En effet, notre démocratie est une démocratie représentative. Ses représentants, quel que soit le parti qui les forme, reproduisent un modèle, un type de représentant politique profondément marqué par le libéralisme. C’est pourquoi, aujourd’hui, il n’est même plus étonnant de constater que les représentants sont souvent issus de la même classe sociale ou moulés dans les mêmes écoles organisatrices des élites politiques. C’est l’inverse qui étonne, le cas de Berégovoy est éloquent à cet égard. On est parfois surpris de trouver, dans les rangs de cette communauté, un « vilain petit canard » qui n’a pas barboté dans les mêmes eaux ; celui-ci doit apprendre les règles du système et le langage commun de la communauté au risque de se perdre. Comment ne pas penser qu’une femme est et sera soumise à ces mêmes règles formelles et formatrices ? La démocratie représentative, telle qu’elle fonctionne aujourd’hui n’exclut pas seulement les femmes de sa représentation mais aussi la masse « des autres » et a fortiori des immigrés. Là est toute la différence entre une égalité réelle et une égalité formelle fondée sur la hiérarchie sociale et le bon ordre des familles. Il y a des individus contraints à librement se soumettre pendant que d’autres se préparent à les représenter. Au cœur de cette hiérarchie est en question la différence des catégories sociales classées selon des identités construites, fondatrices de l’altérité. L’autre est celui qui ne peut être citoyen actif, c’est-à-dire représentant, il/elle est alors classé, ailleurs, dans une passivité que l’on souhaite librement consentie. Toute la formation du citoyen libre est ici en cause. L’école, mais aussi le fonctionnement des partis politiques, sont à repenser. N’oublions jamais qu’une citoyenneté pleine et entière signifie l’exercice d’une part du souverain. Or, depuis sa fondation, la démocratie représentative a appris au citoyen non la liberté de gérer en toute souveraineté mais la façon de déléguer ses pouvoirs.

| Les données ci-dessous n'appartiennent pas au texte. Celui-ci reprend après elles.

/-- Registers of FLT at 0x140000 (R464,R472). -/
def regGroup_FLT_38 : GroupSpec := ⟨0x140000, 0xa0, 1, allLive, [
  ⟨0x0, 1, 4, 16, 2, .rws, (fun _ => 1), (fun _ v => if 2 < v then 2 else v)⟩,
  ⟨0x0, 1, 4, 0, 16, .rws, (fun _ => 50), (fun _ v => clampN 10 80 v)⟩,
  ⟨0x4, 1, 4, 31, 1, .ro, (fun _ => 0), keep⟩,
  ⟨0x4, 1, 4, 30, 1, .ro, (fun _ => 0), keep⟩,
  ⟨0x4, 1, 4, 29, 1, .ro, (fun _ => 0), keep⟩,
  ⟨0x4, 1, 4, 28, 1, .ro, (fun _ => 0), keep⟩,
  ⟨0x4, 1, 4, 0, 8, .ro, (fun _ => 0), keep⟩,
  ⟨0x40, 1, 4, 31, 1, .ro, (fun _ => 0), keep⟩,
  ⟨0x40, 1, 4, 30, 1, .w1c, (fun _ => 0), keep⟩,
  ⟨0x40, 1, 4, 29, 1, .ro, (fun _ => 0), keep⟩,
  ⟨0x40, 1, 4, 28, 1, .ro, (fun _ => 0), keep⟩,
  ⟨0x40, 1, 4, 24, 3, .ro, (fun _ => 0), keep⟩,
  ⟨0x40, 1, 4, 16, 8, .ro, (fun _ => 0), keep⟩,
  ⟨0x40, 1, 4, 8, 8, .ro, (fun _ => 0), keep⟩,
  ⟨0x40, 1, 4, 0, 8, .ro, (fun _ => 0), keep⟩,
  ⟨0x44, 1, 4, 0, 32, .ro, (fun _ => 0), keep⟩,
  ⟨0x48, 1, 4, 0, 32, .ro, (fun _ => 0), keep⟩,
  ⟨0x4c, 1, 4, 12, 4, .ro, (fun _ => 0), keep⟩,
  ⟨0x50, 1, 4, 0, 32, .ro, (fun _ => 0), keep⟩,
  ⟨0x54, 1, 4, 0, 32, .ro, (fun _ => 0), keep⟩,
  ⟨0x58, 1, 4, 0, 32, .ro, (fun _ => 0), keep⟩,
  ⟨0x5c, 1, 4, 8, 8, .ro, (fun _ => 0xFF), keep⟩,
  ⟨0x5c, 1, 4, 0, 4, .ro, (fun _ => 0), keep⟩,
  ⟨0x60, 1, 4, 0, 32, .ro, (fun _ => 0), keep⟩,
  ⟨0x64, 1, 4, 0, 16, .ro, (fun _ => 0), keep⟩,
  ⟨0x80, 8, 4, 0, 32, .ro, (fun _ => 0), keep⟩,
  ⟨0x10, 1, 4, 0, 1, .w1c, (fun _ => 0), keep⟩,
  ⟨0x14, 1, 4, 0, 16, .ro, (fun _ => 0), keep⟩,
  ⟨0x10, 1, 4, 1, 1, .w1c, (fun _ => 0), keep⟩,
  ⟨0x14, 1, 4, 16, 16, .ro, (fun _ => 0), keep⟩,
  ⟨0x10, 1, 4, 2, 1, .w1c, (fun _ => 0), keep⟩,
  ⟨0x18, 1, 4, 0, 16, .ro, (fun _ => 0), keep⟩,
  ⟨0x10, 1, 4, 3, 1, .w1c, (fun _ => 0), keep⟩,
  ⟨0x18, 1, 4, 16, 16, .ro, (fun _ => 0), keep⟩,
  ⟨0x10, 1, 4, 4, 1, .w1c, (fun _ => 0), keep⟩,
  ⟨0x1c, 1, 4, 0, 16, .ro, (fun _ => 0), keep⟩,
  ⟨0x10, 1, 4, 5, 1, .w1c, (fun _ => 0), keep⟩,
  ⟨0x1c, 1, 4, 16, 16, .ro, (fun _ => 0), keep⟩,
  ⟨0x10, 1, 4, 6, 1, .w1c, (fun _ => 0), keep⟩,
  ⟨0x20, 1, 4, 0, 16, .ro, (fun _ => 0), keep⟩,
  ⟨0x10, 1, 4, 7, 1, .w1c, (fun _ => 0), keep⟩,
  ⟨0x20, 1, 4, 16, 16, .ro, (fun _ => 0), keep⟩]⟩

/-- Registers of FLT at 0x141000 (R465,R466,R471). -/
def regGroup_FLT_39 : GroupSpec := ⟨0x141000, 0x10, 256, allLive, [
  ⟨0x0, 1, 4, 16, 16, .rws, (fun i => srcWReset i), (fun i v => (if srcValid i = 0 then 0 else if v = 0 then 1 else v))⟩,
  ⟨0x0, 1, 4, 8, 4, .rws, (fun i => srcNReset i), (fun i v => (if srcValid i = 0 then 0 else clampN 1 8 v))⟩,
  ⟨0x0, 1, 4, 0, 2, .rws, (fun i => srcClassReset i), (fun i v => (srcClassStored i v))⟩,
  ⟨0x4, 1, 4, 31, 1, .ro, (fun i => srcValid i), keep⟩,
  ⟨0x4, 1, 4, 30, 1, .ro, (fun _ => 0), keep⟩,
  ⟨0x4, 1, 4, 29, 1, .ro, (fun i => srcFixed i), keep⟩,
  ⟨0x4, 1, 4, 16, 8, .ro, (fun i => srcCauseReset i), keep⟩,
  ⟨0x4, 1, 4, 0, 8, .ro, (fun _ => 0), keep⟩,
  ⟨0x8, 1, 4, 0, 32, .ro, (fun _ => 0), keep⟩,
  ⟨0xc, 1, 4, 0, 32, .ro, (fun _ => 0), keep⟩]⟩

La mise à l’écart de la masse des citoyens/citoyennes est la condition d’existence des démocraties modernes. Et soyons certaines, sans être pessimistes, que des femmes, même en grand nombre, en l’absence d’un mouvement féministe suffisamment mobilisateur, géreront, comme les hommes, cette singulière démocratie. Personnellement je ne fais pas plus confiance à une femme de droite qu’à un homme de droite. Tous deux ont été formés selon les mêmes lois, dans le cadre privilégié d’une hiérarchie sociale mise au service de leurs intérêts.

F. D. : Bien sûr. Cela nous ramène a ce que disais en réponse à la troisième question. La parité ne concerne pas la majorité des femmes. La majorité des femmes est confrontée à des problèmes beaucoup plus fondamentaux qui induisent leur exclusion, non pas volontaire, mais structurale. Et ce n’est pas parce que quelques ambitieuses réussissent à des titres hétéroclites que les femmes auront collectivement gagné quelque chose en termes de représentation.